JAK Inhibitor Cardiovascular Safety: What ORAL Surveillance Changed
The ORAL Surveillance trial (NCT02092467) randomized over 4,300 RA patients over 50 with cardiovascular risk factors to tofacitinib (5 mg or 10 mg twice daily) or TNF inhibitor (etanercept or adalimumab). The 10 mg tofacitinib dose was associated with increased rates of major adverse cardiovascular events (MACE) and cancer — leading the FDA to add a black box warning to all JAK inhibitors approved for immune-mediated conditions, including upadacitinib and baricitinib, by class effect.
The clinical implications are nuanced. The excess risk was concentrated in patients over 65 with cardiovascular risk factors or a history of smoking. Younger patients without cardiovascular risk factors showed no significant MACE signal. Post-marketing studies using real-world data (Medicare, commercial insurance) are now generating observational comparisons across the JAK inhibitor class and against biologics, with results expected to sharpen prescribing guidance. Trials specifically enrolling low-cardiovascular-risk patients with refractory RA on JAK inhibitors are also underway, attempting to define the safety profile in the population where these drugs provide the clearest benefit.

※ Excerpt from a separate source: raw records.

/-! `updRecv` -/

@[simp] theorem State.updRecv_pending (f : Recv → Recv) : (s.updRecv f).pending = s.pending := rfl
@[simp] theorem State.updRecv_ident (f : Recv → Recv) : (s.updRecv f).ident = s.ident := rfl
@[simp] theorem State.updRecv_clk (f : Recv → Recv) : (s.updRecv f).clk = s.clk := rfl
@[simp] theorem State.updRecv_free (f : Recv → Recv) : (s.updRecv f).free = s.free := rfl
@[simp] theorem State.updRecv_freeT (f : Recv → Recv) : (s.updRecv f).freeT = s.freeT := rfl
@[simp] theorem State.updRecv_out (f : Recv → Recv) : (s.updRecv f).out = s.out := rfl
@[simp] theorem State.updRecv_regs (f : Recv → Recv) : (s.updRecv f).regs = s.regs := rfl
@[simp] theorem State.updRecv_tabs (f : Recv → Recv) : (s.updRecv f).tabs = s.tabs := rfl
@[simp] theorem State.updRecv_link (f : Recv → Recv) : (s.updRecv f).link = s.link := rfl
@[simp] theorem State.updRecv_banks (f : Recv → Recv) : (s.updRecv f).banks = s.banks := rfl
@[simp] theorem State.updRecv_recv (f : Recv → Recv) : (s.updRecv f).recv = f s.recv := rfl
@[simp] theorem State.updRecv_pos (f : Recv → Recv) : (s.updRecv f).pos = s.pos := rfl
@[simp] theorem State.updRecv_dict (f : Recv → Recv) : (s.updRecv f).dict = s.dict := rfl
@[simp] theorem State.updRecv_faults (f : Recv → Recv) : (s.updRecv f).faults = s.faults := rfl
@[simp] theorem State.updRecv_grid (f : Recv → Recv) : (s.updRecv f).grid = s.grid := rfl
@[simp] theorem State.updRecv_cmps (f : Recv → Recv) : (s.updRecv f).cmps = s.cmps := rfl
@[simp] theorem State.updRecv_gpo (f : Recv → Recv) : (s.updRecv f).gpo = s.gpo := rfl
@[simp] theorem State.updRecv_camTrig (f : Recv → Recv) : (s.updRecv f).camTrig = s.camTrig := rfl
@[simp] theorem State.updRecv_ingress (f : Recv → Recv) : (s.updRecv f).ingress = s.ingress := rfl
@[simp] theorem State.updRecv_ports (f : Recv → Recv) : (s.updRecv f).ports = s.ports := rfl
@[simp] theorem State.updRecv_cals (f : Recv → Recv) : (s.updRecv f).cals = s.cals := rfl
@[simp] theorem State.updRecv_chans (f : Recv → Recv) : (s.updRecv f).chans = s.chans := rfl
@[simp] theorem State.updRecv_therm (f : Recv → Recv) : (s.updRecv f).therm = s.therm := rfl
@[simp] theorem State.updRecv_cams (f : Recv → Recv) : (s.updRecv f).cams = s.cams := rfl
@[simp] theorem State.updRecv_pipe (f : Recv → Recv) : (s.updRecv f).pipe = s.pipe := rfl
@[simp] theorem State.updRecv_loop (f : Recv → Recv) : (s.updRecv f).loop = s.loop := rfl
@[simp] theorem State.updRecv_mem (f : Recv → Recv) : (s.updRecv f).mem = s.mem := rfl
@[simp] theorem State.updRecv_dma (f : Recv → Recv) : (s.updRecv f).dma = s.dma := rfl
@[simp] theorem State.updRecv_trace (f : Recv → Recv) : (s.updRecv f).trace = s.trace := rfl
@[simp] theorem State.updRecv_otp (f : Recv → Recv) : (s.updRecv f).otp = s.otp := rfl
@[simp] theorem State.updRecv_otp2 (f : Recv → Recv) : (s.updRecv f).otp2 = s.otp2 := rfl
@[simp] theorem State.updRecv_nor (f : Recv → Recv) : (s.updRecv f).nor = s.nor := rfl
@[simp] theorem State.updRecv_mgmt (f : Recv → Recv) : (s.updRecv f).mgmt = s.mgmt := rfl
@[simp] theorem State.updRecv_tap (f : Recv → Recv) : (s.updRecv f).tap = s.tap := rfl
@[simp] theorem State.updRecv_power (f : Recv → Recv) : (s.updRecv f).power = s.power := rfl
@[simp] theorem State.updRecv_boot (f : Recv → Recv) : (s.updRecv f).boot = s.boot := rfl
@[simp] theorem State.updRecv_reg (f : Recv → Recv) (q : Nat) : (s.updRecv f).reg q = s.reg q := rfl
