theorem answer (s : State) (q : Req) (p : Reply) (acc : Nat) : s.Concluded (s.answer q p acc) := by
  have reg (k : Nat) (other : k ∉ bookKeys) : (s.answer q p acc).reg k = s.reg k := by
    obtain ⟨t, link, out, kept, sent⟩ := s.answer_eq q p acc
    rw [sent]
    exact kept.reg k other
  obtain ⟨regs, trace, link, out, only⟩ := s.answer_rest q p acc
  rw [only] at reg ⊢
  exact ⟨rfl, fun k other _ => reg k other, rfl, rfl, rfl, rfl, rfl, rfl, rfl, rfl, rfl, rfl, rfl, rfl⟩

theorem bcastDone (s : State) (st : Nat) : s.Concluded (s.bcastDone st) := by
  refine .ite (refl s) ⟨rfl, fun k _ bcast => ?_, rfl, rfl, rfl, rfl, rfl, rfl, rfl, rfl, rfl, rfl, rfl, rfl⟩
  simp only [List.mem_cons, List.not_mem_nil, or_false, not_or] at bcast
  rw [State.setReg_reg_ne _ _ bcast.2, State.inc_reg_ne _ bcast.1]

theorem finish (s : State) (q : Req) (took : Bool) (p : Reply) (acc : Nat) : s.Concluded (s.finish q took p acc) := by
  have ended (t : State) (h : s.Concluded t) : s.Concluded (if q.bcast then t.bcastDone p.status else t.answer q p acc) :=
    h.trans (.ite (bcastDone t _) (answer t q p acc))
  exact ended _ (.ite (dict s rfl) (refl s))

theorem poison (s : State) (g : Nat) : s.Concluded (s.poison g) := by
  unfold State.poison
  split
  · exact dict s rfl
  · exact refl s
  · exact refl s
  · exact dict s rfl

theorem conclude (s : State) (q : Req) (took : Bool) (p : Reply) (acc : Nat) : s.Concluded (s.conclude q took p acc) := by
  have ended (t : State) (h : s.Concluded t) : s.Concluded (t.finish q took p acc) := h.trans (finish t q took p acc)
  exact ended _ (.ite (poison s _) (refl s))

theorem forEach {f : Nat → State → State} (hf : ∀ k t, State.Concluded t (f k t)) (l : List Nat) (s : State) : s.Concluded (s.forEach l f) :=
  State.forEach_holds (P := s.Concluded) (fun k _ t kept => kept.trans (hf k t)) (refl s)

theorem foldl {α : Type} {f : State → α → State} (hf : ∀ t a, State.Concluded t (f t a)) (l : List α) (s : State) :
    s.Concluded (l.foldl f s) := by
  induction l generalizing s with
  | nil => exact refl s
  | cons a l ih => exact (hf s a).trans (ih (f s a))

end State.Concluded

/-- Caldera stops with no request left; beside that nothing but what ends of requests touch has changed (R140). -/
theorem State.fwDown_concluded (s : State) : State.Concluded { s with dict := { s.dict with fw := [] } } s.fwDown := by
  unfold State.fwDown
  extract_lets own s1 held
  have sessions : s.Concluded s1 := by
    refine .forEach (fun k t => ?_) (List.range 4) s
    exact .ite (.dict t rfl) (.refl t)
  clear_value s1
  have answered : State.Concluded { s1 with dict := { s1.dict with fw := [] } } _ :=
    .foldl (fun t (f : FwReq) => .conclude t f.req f.r.sealed ⟨St.CALDERA_DOWN, false, false, []⟩ f.acc) s1.dict.fw _
  exact ⟨answered.fw, fun k other bcast => (answered.reg k other bcast).trans (sessions.reg k other bcast),
    answered.mgmt.trans sessions.mgmt, answered.ports.trans sessions.ports, answered.pos.trans sessions.pos, answered.grid.trans sessions.grid,
    answered.mem.trans sessions.mem, answered.tabs.trans sessions.tabs, answered.dma.trans sessions.dma, answered.cals.trans sessions.cals,
    answered.cams.trans sessions.cams, answered.loop.trans sessions.loop, answered.nor.trans sessions.nor, answered.otp.trans sessions.otp⟩

/-! ## Restart (R504, R505) -/

/-- What a restart with cause `n` leaves. -/
theorem State.restartNow_eq (s : State) {n : Nat} (code : n < 256) : (s.restartNow n).reg Key.CALDERA_STATE = 1 ∧
    (s.restartNow n).reg Key.RESTART_CAUSE = n ∧
    (s.restartNow n).reg Key.CALDERA_RESTARTS = (s.reg Key.CALDERA_RESTARTS + 1) % 2 ^ keyWidth Key.CALDERA_RESTARTS ∧
    ∀ k, k ∉ bookKeys → k ∉ [Key.CALDERA_STATE, Key.RESTART_CAUSE, Key.CALDERA_RESTARTS, Key.BCAST_REFUSED, Key.BCAST_LAST_STATUS] →
      (s.restartNow n).reg k = s.reg k := by
  have down (k : Nat) (other : k ∉ bookKeys) (bcast : k ∉ [Key.BCAST_REFUSED, Key.BCAST_LAST_STATUS]) : s.fwDown.reg k = s.reg k :=
    s.fwDown_concluded.reg k other bcast
  have regs (k : Nat) : (s.restartNow n).reg k =
      ((((s.fwDown).setReg Key.CALDERA_STATE 1).inc Key.CALDERA_RESTARTS).setReg Key.RESTART_CAUSE n).reg k := by
    unfold State.restartNow
    generalize s.fwDown = d
    rfl
  refine ⟨?_, ?_, ?_, fun k other own => ?_⟩
  · rw [regs, State.setReg_reg_ne _ _ (by decide), State.inc_reg_ne _ (by decide), State.setReg_reg_self _ (by decide) (by decide)]
  · rw [regs, State.setReg_reg_self _ code (by decide)]
  · rw [regs, State.setReg_reg_ne _ _ (by decide), State.inc_reg_self _ (by decide), State.setReg_reg_ne _ _ (by decide),
      down _ (by decide) (by decide)]
  · simp only [List.mem_cons, List.not_mem_nil, or_false, not_or] at own
    obtain ⟨state, cause, restarts, refused, status⟩ := own
    rw [regs, State.setReg_reg_ne _ _ cause, State.inc_reg_ne _ restarts, State.setReg_reg_ne _ _ state,
      down k other (by simp [refused, status])]

/-- What firmware held is gone, and no other block is touched (R504). -/
theorem State.restartNow_rest (s : State) (n : Nat) : (s.restartNow n).mgmt.restartDue = none ∧ (s.restartNow n).mgmt.queue = [] ∧
    (s.restartNow n).dict.fw = [] ∧ (n ≠ 7 → (s.restartNow n).mgmt.image = none) ∧
    (s.restartNow n).ports = s.ports ∧ (s.restartNow n).pos = s.pos ∧ (s.restartNow n).grid = s.grid ∧ (s.restartNow n).mem = s.mem ∧
    (s.restartNow n).tabs = s.tabs ∧ (s.restartNow n).dma = s.dma ∧ (s.restartNow n).cals = s.cals ∧ (s.restartNow n).cams = s.cams ∧
    (s.restartNow n).loop = s.loop ∧ (s.restartNow n).nor = s.nor ∧ (s.restartNow n).otp = s.otp := by
  have down := s.fwDown_concluded
  unfold State.restartNow
  generalize s.fwDown = d at down ⊢
  have empty : d.dict.fw = [] := down.fw
  simp +contextual [empty, down.ports, down.pos, down.grid, down.mem, down.tabs, down.dma, down.cals, down.cams, down.loop, down.nor,
    down.otp]

section On

variable {s : State} (on : s.on = true)
include on

/-- A restart that is due begins once Caldera's clock runs (R508). -/
theorem exec_calderaRestart {c : RestartCause} {n : Nat}
    (cause : (c, n) ∈ [(RestartCause.powerOn, 0), (.chipReset, 1), (.watchdog, 2), (.blockReset, 3), (.activate, 5), (.abort, 6), (.recover, 7),
      (.clock, 8)]) : n < 256 ∧
    exec (.calderaRestart c) s = .next (if s.mgmt.restartDue = some n ∧ s.calderaClocked then s.restartNow n else s) := by
  simp only [List.mem_cons, Prod.mk.injEq, List.not_mem_nil, or_false] at cause
  rcases cause with ⟨rfl, rfl⟩ | ⟨rfl, rfl⟩ | ⟨rfl, rfl⟩ | ⟨rfl, rfl⟩ | ⟨rfl, rfl⟩ | ⟨rfl, rfl⟩ | ⟨rfl, rfl⟩ | ⟨rfl, rfl⟩
  all_goals exact ⟨by decide, if_pos on⟩

theorem exec_wdtExpire : exec .wdtExpire s = .next
    (if (s.calderaUp ∨ s.mgmt.hostAt = some s.clk) ∧ s.mgmt.wdtFrom + 500000 * s.reg Key.WDT_PERIOD ≤ s.clk then
      (s.updMgmt fun m => { m with wdtAt := some s.clk }).raise 0x11 0
    else s) :=
  if_pos on

/-! ## Boot (R505, R509, R521, R539) -/

section Boot

variable (booting : s.reg Key.CALDERA_STATE = 1) (clocked : s.calderaClocked = true)
include booting clocked

/-- A recovered image runs from neither bank (R539); a floor that cannot be established is reported (R136). -/
theorem exec_calderaRunning_image {img : List Nat} (image : s.bootFloor.mgmt.image = some img) : exec .calderaRunning s = .next
    ((if s.bootFloor.reg Key.SEAL_FLOOR = 0 then s.bootFloor.raise 0x14 1 else s.bootFloor).firmwareStart 0xFF (hdr32 img 12) (hdr32 img 8)
      false) := by
  refine (if_pos on).trans ?_
  rw [if_neg (by simp [booting, clocked])]
  simp only [image]

variable (image : s.bootFloor.mgmt.image = none)
include image

/-- Without a recovered image and without a flash that answers, Caldera halts (R509). -/
theorem exec_calderaRunning_unread (bad : s.bootFloor.nor.ok = false) : exec .calderaRunning s = .next (s.bootFloor.haltCaldera 0) := by
  refine (if_pos on).trans ?_
  rw [if_neg (by simp [booting, clocked])]
  simp only [image, bad, Bool.false_eq_true, not_false_eq_true, if_true]

variable (ok : s.bootFloor.nor.ok = true) {w : State}
include ok

/-- Where no bank verifies, Caldera halts; else it runs the bank picked (R505, R521). -/
theorem exec_calderaRunning_halts (picked : ((s.bootFloor.reportBank 0).reportBank 1).pickBank = (w, none)) :
    exec .calderaRunning s = .next (w.haltCaldera 2) := by
  refine (if_pos on).trans ?_
  rw [if_neg (by simp [booting, clocked])]
  simp only [image, ok, not_true_eq_false, if_false, picked]

theorem exec_calderaRunning_starts {b : Nat} {trial : Bool}
    (picked : ((s.bootFloor.reportBank 0).reportBank 1).pickBank = (w, some (b, trial))) :
    exec .calderaRunning s = .next (w.firmwareStart b (w.bankVersion b) (w.bankSvn b) trial) := by
  refine (if_pos on).trans ?_
  rw [if_neg (by simp [booting, clocked])]
  simp only [image, ok, not_true_eq_false, if_false, picked]

end Boot

theorem exec_calderaRunning_waits (waits : s.reg Key.CALDERA_STATE ≠ 1 ∨ s.calderaClocked = false) : exec .calderaRunning s = .next s := by
  refine (if_pos on).trans ?_
  rw [if_pos (by simpa using waits)]

/-! ## Clocks and trial (R507, R508, R524) -/

theorem exec_clockFail (c : Fin 5) : exec (.clockFail c) s = .next
    (if c.val = 4 then (((s.setRegBit Key.CLOCK_STATUS c true).cause (clockSource c) 0 true 0).fwDown).setReg Key.CALDERA_STATE 0
    else (s.setRegBit Key.CLOCK_STATUS c true).cause (clockSource c) 0 true 0) :=
  if_pos on

theorem exec_clockRecover (c : Fin 5) : exec (.clockRecover c) s = .next
    (if ¬ bit (s.reg Key.CLOCK_STATUS) c then s
    else if c.val = 4 then ((s.setRegBit Key.CLOCK_STATUS c false).cause (clockSource c) 0 false 0).updMgmt fun m => { m with restartDue := some 8 }
    else (s.setRegBit Key.CLOCK_STATUS c false).cause (clockSource c) 0 false 0) :=
  if_pos on

theorem exec_trialTimeout : exec .trialTimeout s = .next (if s.trialOver then s.abortUpdate 2 else s) :=
  if_pos on

end On

end Sys2Proof.Machine

namespace Sys2Proof.Proofs

open Sys2Proof.Machine

/-- Settles O57: what each cause of a restart begins, what the boot ROM then does (log 53 for the DETAIL of a halt and the whole boot as one
command), and the monitors. -/
theorem calderaRestartsAndBoots : Obligations.CalderaRestartsAndBoots := by
  refine ⟨fun s c n on cause => ?_, fun s u v on hu hv => ?_, fun s r c on => ?_⟩
  · obtain ⟨code, run⟩ := exec_calderaRestart on cause
    refine ⟨fun idle => ?_, fun due clocked => ?_, fun up late => ?_, fun idle => ?_⟩
    · rw [run, if_neg (by simpa [imp_iff_not_or] using idle)]
    · rw [if_pos ⟨due, clocked⟩] at run
      obtain ⟨state, reason, restarts, others⟩ := s.restartNow_eq code
      obtain ⟨none_, queue, fw, image, untouched⟩ := s.restartNow_rest n
      exact ⟨_, run, state, reason, restarts, none_, queue, fw, image, others, untouched⟩
    · rw [exec_wdtExpire on, if_pos ⟨up, late⟩]
    · rw [exec_wdtExpire on, if_neg]
      rintro ⟨up, late⟩
      obtain ⟨down, other⟩ | early := idle
      · exact up.elim (by simp [down]) other
      · omega
  · rw [hu] at hv ⊢
    rw [hv]
    refine ⟨exec_calderaRunning_waits on, fun img booting clocked image => ?_, fun booting clocked image bad => ?_,
      fun w booting clocked image ok picked => ?_, fun w b trial booting clocked image ok picked => ?_⟩
    · rw [exec_calderaRunning_image on booting clocked image]
    · rw [exec_calderaRunning_unread on booting clocked image bad]
    · rw [exec_calderaRunning_halts on booting clocked image ok picked]
    · rw [exec_calderaRunning_starts on booting clocked image ok picked]
  · refine ⟨if_pos on, if_pos on, fun other => ?_, fun own => ?_, fun fine_ => ?_, fun bad other => ?_, fun bad own => ?_, fun past => ?_,
      fun runs => ?_⟩
    · rw [exec_clockFail on, if_neg other]
    · rw [exec_clockFail on, if_pos own]
    · rw [exec_clockRecover on, if_pos (by simp [fine_])]
    · rw [exec_clockRecover on, if_neg (by simp [bad]), if_neg other]
    · rw [exec_clockRecover on, if_neg (by simp [bad]), if_pos own]
    · rw [exec_trialTimeout on, if_pos past]
    · rw [exec_trialTimeout on, if_neg (by simp [runs])]

end Sys2Proof.Proofs
end

section
/-! Proofs about the Position Base: encoder edges (R145-R149, R155), a counted edge (R147, R148, R167), and the spreading of a correction
over its ticks (R152). -/

namespace Sys2Proof.Machine

/-! ## Edges of the encoder (R145, R146, R149, R155) -/

section Encoder

variable {s : State}

theorem exec_encEdge_same {level : Bool} (on : s.on = true) (reverted : Bool) (same : level = s.pos.raw) :
    exec (.encEdge level reverted) s = .next s :=
  (if_pos on).trans (congrArg _ (if_pos same))

/-- A change of the level is judged by the filter while the block is clocked. -/
theorem exec_encEdge_change {level : Bool} (clocked : s.clocked = true) (reverted : Bool) (change : level ≠ s.pos.raw) :
    exec (.encEdge level reverted) s = .next (if reverted = true ∧ s.reg Key.ENC_GLITCH ≠ 0 then s.inc Key.TICK_GLITCH
      else ((s.updPos fun p => { p with raw := level }).acceptEdge (level != s.flag Key.ENC_INVERT) (s.ct - s.reg Key.ENC_GLITCH)).syncEncOut) :=
  (if_pos (State.on_of_clocked clocked)).trans (congrArg _ ((if_neg change).trans (if_neg (by simp [clocked]))))

theorem exec_encLineFault (clocked : s.clocked = true) : exec .encLineFault s =
    .next (if s.lineJudged then (s.updPos fun p => { p with lineBad := true }).cause 0x20 0 true 0 else s) :=
  if_pos clocked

Finding an RA Trial and Assessing Eligibility
Common eligibility requirements across RA trials include: confirmed diagnosis by ACR/EULAR 2010 criteria, documented active disease at screening (specific swollen and tender joint count thresholds, elevated CRP or ESR), defined prior treatment history (typically failed methotrexate, often failed at least one biologic), and washout periods from current medications. Active serious infection and pregnancy are universal exclusions. Knowing your DAS28 score, your RF and anti-CCP antibody status, and your complete treatment history with documented failure dates makes the eligibility screening process much faster.
Academic rheumatology centers with dedicated autoimmune research programs — Mayo Clinic, UCSF, Johns Hopkins, Hospital for Special Surgery, University of Birmingham in the UK — run the most concurrent RA trials. They also frequently have access to expanded access programs and pre-Phase 3 studies that are not yet listed on ClinicalTrials.gov. Asking your rheumatologist directly whether their institution is running any unreported industry studies is often the most efficient path.